Have a look around line 2315.

Doing some investigation into aspect-oriented programming in
javascript may also be worthwhile.

I’ll stop now :slight_smile:


#6

spooq wrote:

I might go with Javascript-Pure-Perl - see below. The following is just
wrap-ups.

http://lxr.mozilla.org/mozilla/source/js/src/js.c

Have a look around line 2315.

Interesting, but I don’t get It. The IT object … exists at debug
time, and traces all its calls?

Not sure exactly how you want to improve on lex?

Regexp is itself also a “little language”. However, to get to the
language, we don’t need to write a .regex file, compile it with special
compilers, produce a .c file, compile this, link into it, bind to it,
yack yack yack, and so on just to use it.

So, I envision Ruby lines like Lex.new.e(’ LetterE -> E | e’). Instead
of externally compiling the little language, we just host it.

That is not important for the current project…

Can I add a parser to the Syntax library? It only does Ruby, XML, and
YAML so far…

I don’t see how that’s better than grabbing the Javascript grammar off
the web in BNF :

In theory, I only need a dirt-simple way to spot-check the source; I’m
not writing a JavaScript interpreter. But it could be better if it
doesn’t force me to externally compile the lexer.

http://corion.net/perl-dev/Javascript-PurePerl.html does javascript to
xml

Righteous! The project already uses XML (and unit tests with
assert_xpath), so that will fit right in!

Thanks! I honestly would never have thought to try Perl…


#7

On 1/2/07, Phlip removed_email_address@domain.invalid wrote:

time, and traces all its calls?
It just makes a pre-defined object that you can poke at when you run
scripts in that interpreter. The implication was that you could
recreate the Ajax.* methods and use them to log.

Not sure exactly how you want to improve on lex?

Regexp is itself also a “little language”. However, to get to the
language, we don’t need to write a .regex file, compile it with special
compilers, produce a .c file, compile this, link into it, bind to it,
yack yack yack, and so on just to use it.

Lex generates C and lives by the rules of that coding universe. Doing
stuff at run-time can be difficult and wierd there. Much easier to
transform to a familiar language and compile and link with exactly the
same tools you use for the rest of your project. Yack (yacc) is an
entirely different project :wink:

So, I envision Ruby lines like Lex.new.e(’ LetterE -> E | e’). Instead
of externally compiling the little language, we just host it.

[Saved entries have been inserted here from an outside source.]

theorem execWinOpen_keeps {σ : State} {s : State} (c conn : Nat) (hs : Keeps σ s) : KeepsNext σ (execWinOpen c conn s) := by
  unfold execWinOpen
  repeat' (with_reducible
    first
    | assumption | apply State.takeWr_keeps | apply State.wr_keeps | apply State.takeOpen_keeps | apply KeepsNext.next
    | (intro _) | exact rfl | apply Keeps.fields)

theorem execWinOpenGapEnd_keeps {σ : State} {s : State} (c conn : Nat) (hs : Keeps σ s) :
    KeepsNext σ (execWinOpenGapEnd c conn s) := by
  unfold execWinOpenGapEnd
  repeat' (with_reducible
    first
    | assumption | apply State.takeWr_keeps | apply State.wr_keeps | apply State.passToNow_keeps | apply State.takeOpen_keeps
    | apply KeepsNext.next | extract_lets | split | (intro _) | exact rfl | apply Keeps.fields)

theorem execWinRevoke_keeps {σ : State} {s : State} (c conn : Nat) (hs : Keeps σ s) : KeepsNext σ (execWinRevoke c conn s) := by
  unfold execWinRevoke
  repeat' (with_reducible
    first
    | assumption | apply State.takeWr_keeps | apply State.wr_keeps | apply State.takeRevoke_keeps | apply KeepsNext.next
    | (intro _) | exact rfl | apply Keeps.fields)

theorem State.clearBad_keeps {σ : State} {s : State} (c k : Nat) (hs : Keeps σ s) : Keeps σ (State.clearBad s c k) := by
  unfold State.clearBad
  repeat' (with_reducible
    first
    | assumption | apply State.updKwp_keeps | (intro _) | exact rfl | apply Keeps.fields)

theorem State.putRate_keeps {σ : State} {s : State} (c k : Nat) (hs : Keeps σ s) : Keeps σ (State.putRate s c k) := by
  unfold State.putRate
  repeat' (with_reducible
    first
    | assumption | apply State.reshape_keeps | apply State.wr_keeps | extract_lets | (intro _) | exact rfl | apply Keeps.fields)

theorem State.connSet_keeps {σ : State} {s : State} (c k : Nat) (keyWr : Bool) (hs : Keeps σ s) :
    Keeps σ (State.connSet s c k keyWr) := by
  unfold State.connSet
  repeat' (with_reducible
    first
    | assumption | apply State.logIgnored_keeps | apply State.clearBad_keeps | apply State.updConn_keeps
    | apply State.putRate_keeps | extract_lets | split | (intro _) | exact rfl | apply Keeps.fields)

theorem State.connReset_keeps {σ : State} {s : State} (c k : Nat) (keyWr : Bool) (hs : Keeps σ s) :
    Keeps σ (State.connReset s c k keyWr) := by
  unfold State.connReset
  repeat' (with_reducible
    first
    | assumption | apply State.endAll_keeps | apply State.tagsBack_keeps | apply State.updConn_keeps | extract_lets | split
    | (intro _) | exact rfl | apply Keeps.fields)

theorem State.connDestroy_keeps {σ : State} {s : State} (c k : Nat) (hs : Keeps σ s) : Keeps σ (State.connDestroy s c k) := by
  unfold State.connDestroy
  repeat' (with_reducible
    first
    | assumption | apply State.endAll_keeps | apply State.tagsBack_keeps | apply State.clearBad_keeps
    | apply State.updConn_keeps | (intro _) | exact rfl | apply Keeps.fields)

theorem State.connSnap_keeps {σ : State} {s : State} (c k : Nat) (hs : Keeps σ s) : Keeps σ (State.connSnap s c k) := by
  unfold State.connSnap
  repeat' (with_reducible
    first
    | assumption | apply State.each_keeps | apply State.wrAt_keeps | (intro _) | exact rfl | apply Keeps.fields)

theorem State.connCmd_keeps {σ : State} {s : State} (rq : Requester) (c bit : Nat) (keyWr : Bool) (f : State → Nat → State)
    (hf : ∀ (a0 : State) (a1 : Nat), Keeps σ a0 → Keeps σ (f a0 a1)) (hs : Keeps σ s) :
    Keeps σ (State.connCmd s rq c bit keyWr f) := by
  unfold State.connCmd
  repeat' (with_reducible
    first
    | assumption | apply hf | apply State.onWrite_keeps | split | (intro _) | exact rfl | apply Keeps.fields)

theorem execConnSet_keeps {σ : State} {s : State} (rq : Requester) (c : Nat) (keyWr : Bool) (hs : Keeps σ s) :
    KeepsNext σ (execConnSet rq c keyWr s) := by
  unfold execConnSet
  repeat' (with_reducible
    first
    | assumption | apply State.connCmd_keeps | apply State.connSet_keeps | apply KeepsNext.next | (intro _) | exact rfl
    | apply Keeps.fields)

theorem execConnReset_keeps {σ : State} {s : State} (rq : Requester) (c : Nat) (keyWr : Bool) (hs : Keeps σ s) :
    KeepsNext σ (execConnReset rq c keyWr s) := by
  unfold execConnReset
  repeat' (with_reducible
    first
    | assumption | apply State.connCmd_keeps | apply State.connReset_keeps | apply KeepsNext.next | (intro _) | exact rfl
    | apply Keeps.fields)

theorem execConnDestroy_keeps {σ : State} {s : State} (rq : Requester) (c : Nat) (hs : Keeps σ s) :
    KeepsNext σ (execConnDestroy rq c s) := by
  unfold execConnDestroy
  repeat' (with_reducible
    first
    | assumption | apply State.connCmd_keeps | apply State.connDestroy_keeps | apply KeepsNext.next | (intro _) | exact rfl
    | apply Keeps.fields)

theorem execConnSnap_keeps {σ : State} {s : State} (rq : Requester) (c : Nat) (hs : Keeps σ s) :
    KeepsNext σ (execConnSnap rq c s) := by
  unfold execConnSnap
  repeat' (with_reducible
    first
    | assumption | apply State.connCmd_keeps | apply State.connSnap_keeps | apply KeepsNext.next | (intro _) | exact rfl
    | apply Keeps.fields)

theorem execRtoExpiry_keeps {σ : State} {s : State} (c conn : Nat) (hs : Keeps σ s) : KeepsNext σ (execRtoExpiry c conn s) := by
  unfold execRtoExpiry
  repeat' (with_reducible
    first
    | assumption | apply State.when_keeps | apply State.passToNow_keeps | apply State.connError_keeps
    | apply State.cutMoves_keeps | apply State.tagsBack_keeps | apply State.updConn_keeps | apply State.resendFrom_keeps
    | apply KeepsNext.next | extract_lets | split | (intro _) | exact rfl | apply Keeps.fields)

theorem execAckDelayExpiry_keeps {σ : State} {s : State} (c conn : Nat) (hs : Keeps σ s) :
    KeepsNext σ (execAckDelayExpiry c conn s) := by
  unfold execAckDelayExpiry
  repeat' (with_reducible
    first
    | assumption | apply State.when_keeps | apply State.passToNow_keeps | apply State.sendAck_keeps | apply KeepsNext.next
    | extract_lets | (intro _) | exact rfl | apply Keeps.fields)

theorem execBusyBackoffEnd_keeps {σ : State} {s : State} (c conn : Nat) (hs : Keeps σ s) :
    KeepsNext σ (execBusyBackoffEnd c conn s) := by
  unfold execBusyBackoffEnd
  repeat' (with_reducible
    first
    | assumption | apply State.when_keeps | apply State.passToNow_keeps | apply State.updConn_keeps
    | apply State.resendFrom_keeps | apply State.pumpAll_keeps | apply KeepsNext.next | split | (intro _)
    | (apply Keeps.fst_of; assumption) | (apply Keeps.snd_of; assumption) | (apply Keeps.some_of; assumption) | exact rfl
    | apply Keeps.fields)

Which would be living by the rules and expectations of the Ruby
universe. Not that theres anything wrong with that; I happen to quite
like living there myself. It’s just useful to remember there’s more
than one way of doing things.

That is not important for the current project…

Agreed.

http://corion.net/perl-dev/Javascript-PurePerl.html does javascript to
xml

Righteous! The project already uses XML (and unit tests with
assert_xpath), so that will fit right in!

Not sure what assert_path is, guess it’s a function from some kind of
test harness.

Thanks! I honestly would never have thought to try Perl…

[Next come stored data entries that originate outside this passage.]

-- ==== Sys2Proof/Laws/KeepsBoot.lean ====
section
/-! SUPPORT. Every operation of Machine/Boot.lean keeps what `Keeps` says. -/
namespace Sys2Proof.Machine

theorem State.warm_keeps {σ : State} {s : State} (hs : Keeps σ s) :
    Keeps σ (State.warm s) := by
  unfold State.warm
  refine State.alertEdge_keeps _ ?_
  have hc : Keeps s s.cold := State.cold_keeps (Keeps.refl s)
  exact hs.trans { hc with regs := fun w => SMap.wf_filter _ w }

theorem State.powerLoss_keeps {σ : State} {s : State} (hs : Keeps σ s) : Keeps σ (State.powerLoss s) := by
  unfold State.powerLoss
  repeat' (with_reducible
    first
    | assumption | apply State.alertEdge_keeps | apply State.cold_keeps | (intro _) | exact rfl | apply Keeps.fields)

theorem execPowerLoss_keeps {σ : State} {s : State} (hs : Keeps σ s) : KeepsNext σ (execPowerLoss s) := by
  unfold execPowerLoss
  repeat' (with_reducible
    first
    | assumption | apply State.powerLoss_keeps | apply KeepsNext.next | (intro _) | exact rfl | apply Keeps.fields)

theorem execPowerGood_keeps {σ : State} {s : State} (sysrefSel : Bool) (hs : Keeps σ s) :
    KeepsNext σ (execPowerGood sysrefSel s) := by
  unfold execPowerGood
  repeat' (with_reducible
    first
    | assumption | apply State.when_keeps | apply State.setBoot_keeps | apply KeepsNext.next | extract_lets | (intro _)
    | exact rfl | apply Keeps.fields)

theorem execModReset_keeps {σ : State} {s : State} (hs : Keeps σ s) : KeepsNext σ (execModReset s) := by
  unfold execModReset
  repeat' (with_reducible
    first
    | assumption | apply State.when_keeps | apply State.warm_keeps | apply KeepsNext.next | (intro _) | exact rfl
    | apply Keeps.fields)

theorem execWarmReset_keeps {σ : State} {s : State} (rq : Requester) (hs : Keeps σ s) : KeepsNext σ (execWarmReset rq s) := by
  unfold execWarmReset
  repeat' (with_reducible
    first
    | assumption | apply State.onWrite_keeps | apply State.warm_keeps | apply KeepsNext.next | (intro _) | exact rfl
    | apply Keeps.fields)

theorem State.measure_keeps {σ : State} {s : State} (i : Nat) (h : List Byte) (hs : Keeps σ s) :
    Keeps σ (State.measure s i h) := by
  unfold State.measure
  repeat' (with_reducible
    first
    | assumption | apply State.setSec_keeps | (intro _) | exact rfl | apply Keeps.fields)

theorem State.measureHw_keeps {σ : State} {s : State} (hs : Keeps σ s) : Keeps σ (State.measureHw s) := by
  unfold State.measureHw
  repeat' (with_reducible
    first
    | assumption | apply State.measure_keeps | extract_lets | (intro _) | exact rfl | apply Keeps.fields)

theorem State.fuseRegs_keeps {σ : State} {s : State} (hs : Keeps σ s) : Keeps σ (State.fuseRegs s) := by
  unfold State.fuseRegs
  repeat' (with_reducible
    first
    | assumption | apply State.wr_keeps | apply State.each_keeps | apply State.wrAt_keeps | extract_lets | (intro _) | exact rfl
    | apply Keeps.fields)

theorem State.romStart_keeps {σ : State} {s : State} (srcCxl : Bool) (hs : Keeps σ s) : Keeps σ (State.romStart s srcCxl) := by
  unfold State.romStart
  repeat' (with_reducible
    first
    | assumption | apply State.setBoot_keeps | apply State.updCore_keeps | apply State.each_keeps | apply State.setDom_keeps
    | extract_lets | (intro _) | exact rfl | apply Keeps.fields)

theorem execFusesLoaded_keeps {σ : State} (f : Fuses) (srcCxl : Bool) {s : State} (hs : Keeps σ s) :
    KeepsNext σ (execFusesLoaded f srcCxl s) := by
  unfold execFusesLoaded
  refine KeepsNext.next (State.when_keeps _ _ (fun t ht => ?_) hs)
  refine State.romStart_keeps _ (State.measureHw_keeps (State.measure_keeps _ _ (State.setSec_keeps _ (State.fuseRegs_keeps ?_))))
  refine State.setBoot_keeps_fuses _ (fun w => ⟨rfl, ?_⟩) ht
  show t.boot.fuses.grows (if t.boot.fused = true then t.boot.fuses else f)
  rw [if_pos w]
  exact grows_refl _

theorem execLoadBootImage_keeps {σ : State} {s : State} (off : Nat) (data : List Byte) (hs : Keeps σ s) :
    KeepsNext σ (execLoadBootImage off data s) := by
  unfold execLoadBootImage
  repeat' (with_reducible
    first
    | assumption | apply State.when_keeps | apply State.emit_keeps | apply State.setBoot_keeps | apply KeepsNext.next | split
    | (intro _) | exact rfl | apply Keeps.fields)

theorem execBootImageDone_keeps {σ : State} {s : State} (hs : Keeps σ s) : KeepsNext σ (execBootImageDone s) := by
  unfold execBootImageDone
  repeat' (with_reducible
    first
    | assumption | apply State.when_keeps | apply State.setBoot_keeps | apply KeepsNext.next | (intro _) | exact rfl
    | apply Keeps.fields)

theorem State.bootFail_keeps {σ : State} {s : State} (code : Nat) (hs : Keeps σ s) : Keeps σ (State.bootFail s code) := by
  unfold State.bootFail
  repeat' (with_reducible
    first
    | assumption | apply State.setBoot_keeps | apply State.updCore_keeps | apply State.when_keeps | apply State.bump_keeps
    | apply State.evt_keeps | apply State.alertEdge_keeps | extract_lets | (intro _) | exact rfl | apply Keeps.fields)

theorem execBootImageTimeout_keeps {σ : State} {s : State} (hs : Keeps σ s) : KeepsNext σ (execBootImageTimeout s) := by
  unfold execBootImageTimeout
  repeat' (with_reducible
    first
    | assumption | apply State.when_keeps | apply State.passToNow_keeps | apply State.bootFail_keeps | apply KeepsNext.next
    | (intro _) | exact rfl | apply Keeps.fields)

theorem State.bootPass_keeps {σ : State} {s : State} (img : List Byte) (hs : Keeps σ s) : Keeps σ (State.bootPass s img) := by
  unfold State.bootPass
  repeat' (with_reducible
    first
    | assumption | apply State.setBoot_keeps | apply State.setSec_keeps | apply State.measureHw_keeps
    | apply State.measure_keeps | extract_lets | (intro _) | exact rfl | apply Keeps.fields)

theorem execImageReceived_keeps {σ : State} {s : State} (readError : Bool) (hs : Keeps σ s) :
    KeepsNext σ (execImageReceived readError s) := by
  unfold execImageReceived
  repeat' (with_reducible
    first
    | assumption | apply State.when_keeps | apply State.bootFail_keeps | apply State.bootPass_keeps | apply KeepsNext.next
    | split | (intro _) | (apply Keeps.fst_of; assumption) | (apply Keeps.snd_of; assumption)
    | (apply Keeps.some_of; assumption) | exact rfl | apply Keeps.fields)

theorem State.bootRetry_keeps {σ : State} {s : State} (rq : Requester) (srcCxl : Bool) (hs : Keeps σ s) :
    Keeps σ (State.bootRetry s rq srcCxl) := by
  unfold State.bootRetry
  repeat' (with_reducible
    first
    | assumption | apply State.when_keeps | apply State.alertEdge_keeps | apply State.romStart_keeps | (intro _) | exact rfl
    | apply Keeps.fields)

theorem execBootRetry_keeps {σ : State} {s : State} (rq : Requester) (srcCxl : Bool) (hs : Keeps σ s) :
    KeepsNext σ (execBootRetry rq srcCxl s) := by
  unfold execBootRetry
  repeat' (with_reducible
    first
    | assumption | apply State.onWrite_keeps | apply State.bootRetry_keeps | apply KeepsNext.next | (intro _) | exact rfl
    | apply Keeps.fields)

theorem State.blkcfg_keeps {σ : State} {s : State} (r : List Byte) (hs : Keeps σ s) : Keeps σ (State.blkcfg s r) := by
  unfold State.blkcfg
  repeat' (with_reducible
    first
    | assumption | apply State.regWrite_keeps | extract_lets | split | (intro _) | (apply Keeps.fst_of; assumption)
    | (apply Keeps.snd_of; assumption) | (apply Keeps.some_of; assumption) | exact rfl | apply Keeps.fields)

theorem execLoadPhaseDone_keeps {σ : State} {s : State} (hs : Keeps σ s) : KeepsNext σ (execLoadPhaseDone s) := by
  unfold execLoadPhaseDone
  repeat' (with_reducible
    first
    | assumption | apply State.when_keeps | apply State.each_keeps | apply State.blkcfg_keeps | apply State.updCore_keeps
    | apply State.measure_keeps | apply State.setDom_keeps | apply State.wake_keeps | apply State.setBoot_keeps
    | apply KeepsNext.next | extract_lets | (intro _) | exact rfl | apply Keeps.fields)

theorem State.bootPlan_keeps {σ : State} {s : State} (hs : Keeps σ s) : Keeps σ (State.bootPlan s) := by
  unfold State.bootPlan
  repeat' (with_reducible
    first
    | assumption | apply State.setPln_keeps | apply State.epochRegs_keeps | apply State.cadRegs_keeps | split | (intro _)
    | (apply Keeps.fst_of; assumption) | (apply Keeps.snd_of; assumption) | (apply Keeps.some_of; assumption) | exact rfl
    | apply Keeps.fields)

theorem State.initCh_keeps {σ : State} {s : State} (c : Nat) (hs : Keeps σ s) : Keeps σ (State.initCh s c) := by
  unfold State.initCh
  repeat' (with_reducible
    first
    | assumption | apply State.rebuildPool_keeps | apply State.calActivate_keeps | (intro _) | exact rfl | apply Keeps.fields)

theorem State.releasePage_keeps {σ : State} {s : State} (p : Page) (hs : Keeps σ s) : Keeps σ (State.releasePage s p) := by
  unfold State.releasePage
  repeat' (with_reducible
    first
    | assumption | apply State.setEnable_keeps | (intro _) | exact rfl | apply Keeps.fields)

theorem State.releaseAll_keeps {σ : State} {s : State} (failed : List Nat) (hs : Keeps σ s) :
    Keeps σ (State.releaseAll s failed) := by
  unfold State.releaseAll
  repeat' (with_reducible
    first
    | assumption | apply State.bootPlan_keeps | apply State.setBoot_keeps | apply State.each_keeps | apply State.setDom_keeps
    | apply State.initCh_keeps | apply State.when_keeps | apply State.releasePage_keeps | apply State.chanDown_keeps
    | apply State.rerouteFrom_keeps | apply State.evtPriv_keeps | apply foldl_keeps | apply foldl_fst_keeps | extract_lets
    | (intro _) | exact rfl | apply Keeps.fields)

theorem execTrainingDone_keeps {σ : State} {s : State} (failed : List Nat) (hs : Keeps σ s) :
    KeepsNext σ (execTrainingDone failed s) := by
  unfold execTrainingDone
  repeat' (with_reducible
    first
    | assumption | apply State.when_keeps | apply State.releaseAll_keeps | apply KeepsNext.next | (intro _) | exact rfl
    | apply Keeps.fields)

end Sys2Proof.Machine
end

It’s not exactly my first choice either, but any port will do in a
storm. At least you found one acceptable suggestion in my ramblings :slight_smile:


#8

To spooq:

Consider this snip of C++, via Boost/Spirit:

rule<> LetterE = chr_p(‘e’) | chr_p(‘E’);

The bad news, of course, is all the excessive chr_p stuff. The good
news is that’s raw C++, not even a string, and it all compiles at
compile time.

Giles B. wrote:

Sorry, why do you want to do this in the first place? The original
post mentioned unit testing, if you want to unit test JavaScript,
there are much easier ways.

It’s a secret. You’l see!..


#9

Sorry, why do you want to do this in the first place? The original
post mentioned unit testing, if you want to unit test JavaScript,
there are much easier ways.


#10

On 1/2/07, Phlip removed_email_address@domain.invalid wrote:

To spooq:

Consider this snip of C++, via Boost/Spirit:

rule<> LetterE = chr_p(‘e’) | chr_p(‘E’);

The bad news, of course, is all the excessive chr_p stuff. The good
news is that’s raw C++, not even a string, and it all compiles at
compile time.

Boost is indeed cool, they push the boundaries of C++ further than
anyone. I really like their XML parser, much better than that horrid
Xerces port. C++ != C though, especially when lex was written. :slight_smile:

Could you let me know how the perl script is going, either here or
off-list?


#11

On 1/2/07, Giles B. removed_email_address@domain.invalid wrote:

Sorry, why do you want to do this in the first place? The original
post mentioned unit testing, if you want to unit test JavaScript,
there are much easier ways.

No doubt, I said as much in my first reply, but I elaborated on the
parsing because that interests me.


#12

spooq wrote:

Could you let me know how the perl script is going, either here or off-list?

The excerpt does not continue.